Lia mengaku, jawabnya yang diberikan sengaja simpel. Menurutnya, itu sebagai edukasi agar anak-anaknya paham, bahwa masalah yang muncul tidak boleh diperbesar.
“Itu, jawaban untuk edukasi,” ucap aktivis perempuan dari Nahdliyin itu.
Dia pun, mengaku sependapat dengan lontaran komentar dari beberapa kawannya, para Bonek.
“Saat itu saya tanya ke teman saya, kok, kayak gini kenapa?’ Mereka sampaikan salah satu solusi adalah bagaimana pihak berwenang mengatasi hal itu, yakni mau mendengar aspirasi Bonek dan mengutamakan loyalitas. Contohnya, banyak pelatih atau pemain asli Surabaya yang hebat, itu harus diakui dan diakomodir. Ternyata yang disampaikan itu sama dengan pendapat Bonek lainnya. Dan, esok harinya saat saya baca berita di koran, ada komentar seorang Bonek yang menyampaikan hal serupa.

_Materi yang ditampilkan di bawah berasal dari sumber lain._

-- ==== Sys2Proof/Laws/KeptCore.lean ====
section
/-!
SUPPORT. The instructions of a core keep the canonical forms and always go on, up to the matrix unit.
-/
namespace Sys2Proof.Machine

open Sys2Proof

set_option Elab.async false
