-- ==== Sys2Proof/Laws/KeptUnits.lean ====
section
/-!
SUPPORT. The matrix unit, the transfer engine and the events keep the canonical forms and always go on.
-/
namespace Sys2Proof.Machine

open Sys2Proof

set_option Elab.async false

Kesimpulannya, asli Suroboyo itu penting karena jiwa perjuangan meraih kemenangan pasti sangat kuat. Jadi semangat menang sangat tinggi kalau rasa memiliki dan cinta pada Suroboyo, kuat. Dan saya yakin setelah ini performa tim Persebaya jauh akan lebih bagus dan kans menjadi pemenang di laga-laga berikutnya sangat mungkin terjadi.
“Saya optimistis, bahwa kejadian itu akan menjadi pembelajaran yang sangat berarti bagi banyak pihak,” pungkasnya. (Red).